Before discussing this, I'll start by first explaining the potential fix of the bug just in case this is part of the necessary considerations. The reason the bug happens is the fact that the lockset analysis does some path splitting, thus there exists a create(t2)-statement (the one after node 14) with mutex in the must-lockset.

Stupid question: Is that not a problem of how CL is constructed that is in principle independent of path-sensitivity and can, e.g., also arise as a result of context-sensitivity?

void evil(int x) {
      if(x) lock(a);
      create(t1)
      if(x) unlock(a);
}

void main() {
    // Branching to ensure created thread has a unique tid, even if there is potentially two places it is created : -)
    if (top) {
        evil(0);
    } else {
        evil(1);
    }
}

Assuming evil is analyzed context-sensitively with x in context (which it usually is), we have the same problem here? Or not?

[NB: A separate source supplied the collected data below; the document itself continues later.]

-- ==== Sys2Proof/Laws/Requests.lean ====
section
/-! SUPPORT. What a request command comes to: taken with the turn, left waiting without it, answered BUSY behind another; and what
an answer leaves (10 R182 to R185). -/

namespace Sys2Proof.Machine

set_option Elab.async false

/-- What `mayTake` says. -/
theorem State.mayTake_iff (s : State) (p : Port) (o : Owner) :
    s.mayTake p o = true ↔
      (s.port p).inProgress = none ∧ (s.port p).answers.length < 8 ∧ s.hasTurn p o = true := by
  simp [State.mayTake, and_assoc]

/-- The turn depends on the other port and the marks alone. -/
@[simp] theorem State.hasTurn_setPort (s : State) (p : Port) (r : PortRec) (o : Owner) :
    (s.setPort p r).hasTurn p o = s.hasTurn p o := by
  simp [State.hasTurn]

/-- The mark that a turn leaves depends on the other port and the marks alone. -/
theorem State.serve_setPort (s : State) (p : Port) (r : PortRec) (o : Owner) :
    (s.setPort p r).serve p o = (s.serve p o).setPort p r := by cases p <;> rfl

/-- A port served while the other waits for nothing there leaves the marks as they are. -/
theorem State.serve_alone {s : State} {p : Port} {o : Owner} (h : (s.port p.other).asks o = false) : s.serve p o = s := by
  simp [State.serve, h]

@[simp] theorem State.port_serve (s : State) (p q : Port) (o : Owner) : (s.serve p o).port q = s.port q := by cases q <;> rfl

/-- A request that its owner may take is taken, as the port's request in progress, after the owner's mark is set. -/
theorem State.request_of_mayTake {s : State} {p : Port} {o : Owner} (c : Instr) (take : State → State)
    (h : s.mayTake p o = true) : s.request p o c take = take (s.begun p o c .waiting) := by
  obtain ⟨h1, h2, h3⟩ := (State.mayTake_iff s p o).1 h
  have hp : (s.port p).present c = { s.port p with inProgress := some ⟨c, .waiting⟩ } := by
    simp [PortRec.present, PortRec.waits, PortRec.command, PortRec.hasPlace, h1, Config.answerPlaces, Nat.not_le.2 h2]
  simp [State.request, hp, PortRec.waits, h3, State.begun, State.serve_setPort]

/-- A request that comes without the owner's turn waits, and nothing else changes. -/
theorem State.request_without_turn {s : State} {p : Port} {o : Owner} (c : Instr) (take : State → State)
    (h1 : (s.port p).inProgress = none) (h2 : (s.port p).answers.length < 8) (h3 : s.hasTurn p o = false) :
    s.request p o c take = s.setPort p { s.port p with inProgress := some ⟨c, .waiting⟩ } := by
  have hp : (s.port p).present c = { s.port p with inProgress := some ⟨c, .waiting⟩ } := by
    simp [PortRec.present, PortRec.waits, PortRec.command, PortRec.hasPlace, h1, Config.answerPlaces, Nat.not_le.2 h2]
  simp [State.request, hp, h3]

/-- A request that comes behind another is answered BUSY, and nothing else changes. -/
theorem State.request_behind {s : State} {p : Port} {o : Owner} {c : Instr} {ip : InProgress} (take : State → State)
    (h1 : (s.port p).inProgress = some ip) (h2 : ip ≠ ⟨c, .waiting⟩) (h3 : (s.port p).answers.length < 7) :
    s.request p o c take = s.queued p c .busy [] := by
  have hp : (s.port p).present c = { s.port p with answers := (s.port p).answers ++ [⟨c.code, c.tag, .busy, []⟩] } := by
    simp [PortRec.present, PortRec.waits, PortRec.command, PortRec.hasPlace, PortRec.push, h1, h2, Config.answerPlaces,
      show ¬ 8 ≤ (s.port p).answers.length + 1 by omega]
  simp [State.request, hp, PortRec.waits, h1, h2, State.queued]

/-- An answer to a request in progress queues it and ends the request. -/
theorem State.answer_inProgress {s : State} {p : Port} {ip : InProgress} (h : (s.port p).inProgress = some ip) (a : AnswerCode)
    (data : List Byte) :
    s.answer p a data = s.setPort p { s.port p with
      inProgress := none, answers := (s.port p).answers ++ [⟨ip.command.code, ip.command.tag, a, data⟩] } := by
  simp [State.answer, PortRec.result, h]

/-- An answer without a request in progress is none. -/
theorem State.answer_none {s : State} {p : Port} (h : (s.port p).inProgress = none) (a : AnswerCode) (data : List Byte) :
    s.answer p a data = s := by
  simp [State.answer, PortRec.result, h]

/-- The record of the port in a state where a request has just been taken. -/
@[simp] theorem State.begun_port (s : State) (p : Port) (o : Owner) (c : Instr) (ph : Phase) :
    (s.begun p o c ph).port p = { s.port p with inProgress := some ⟨c, ph⟩ } := by simp [State.begun]

/-- A request taken whole: its answer at once leaves the reply and nothing else. -/
theorem State.begun_answer {s : State} {p : Port} {o : Owner} (h : s.mayTake p o = true) (c : Instr) (a : AnswerCode)
    (data : List Byte) : (s.begun p o c .waiting).answer p a data = s.replied p o c a data := by
  obtain ⟨h1, -, -⟩ := (State.mayTake_iff s p o).1 h
  rw [State.answer_inProgress (ip := ⟨c, .waiting⟩) (by simp)]
  simp [State.begun, State.replied, State.queued, h1]

/-- A request that its owner refuses leaves the refusal's answer and nothing else. -/
theorem State.request_refused {s : State} {p : Port} {o : Owner} {c : Instr} {take : State → State} {a : AnswerCode}
    (h : s.mayTake p o = true) (ht : take (s.begun p o c .waiting) = (s.begun p o c .waiting).refuse p a) :
    s.request p o c take = s.replied p o c a [] := by
  rw [State.request_of_mayTake c take h, ht]; exact State.begun_answer h c a []

/-- Entering a spanning phase changes the phase alone. -/
theorem State.begun_enterPhase (s : State) (p : Port) (o : Owner) (c : Instr) (ph : Phase) :
    (s.begun p o c .waiting).enterPhase p ph = s.begun p o c ph := by
  simp [State.enterPhase, State.begun]

end Sys2Proof.Machine
end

I haven't thought about that, but you are right, we do have the same problem here. In 1db14cb I added another test, which covers this. However, I think that the fix for the path-sensitivity problem should fix this, too, since in that case, we would again have another creation statement without the mutex locked and add it to the tainted set (or use your approach).

Afterthought: how do you deal with ambiguous creators? I guess giving up when the thread id is no longer unique?

I was assuming initially, that the three cases in the section "Notes on non-unique thread ids" from the PR-summary are the only relevant cases, where ambiguous creators could be a problem, but thinking about it, that is a really bold claim, which I just should not make without knowing a proof for it. Checking if the descendant threads have a unique thread id wouldn't even result in a loss of precision in most cases[1], since the threadJoin analysis also gives up on non-unique TIDs.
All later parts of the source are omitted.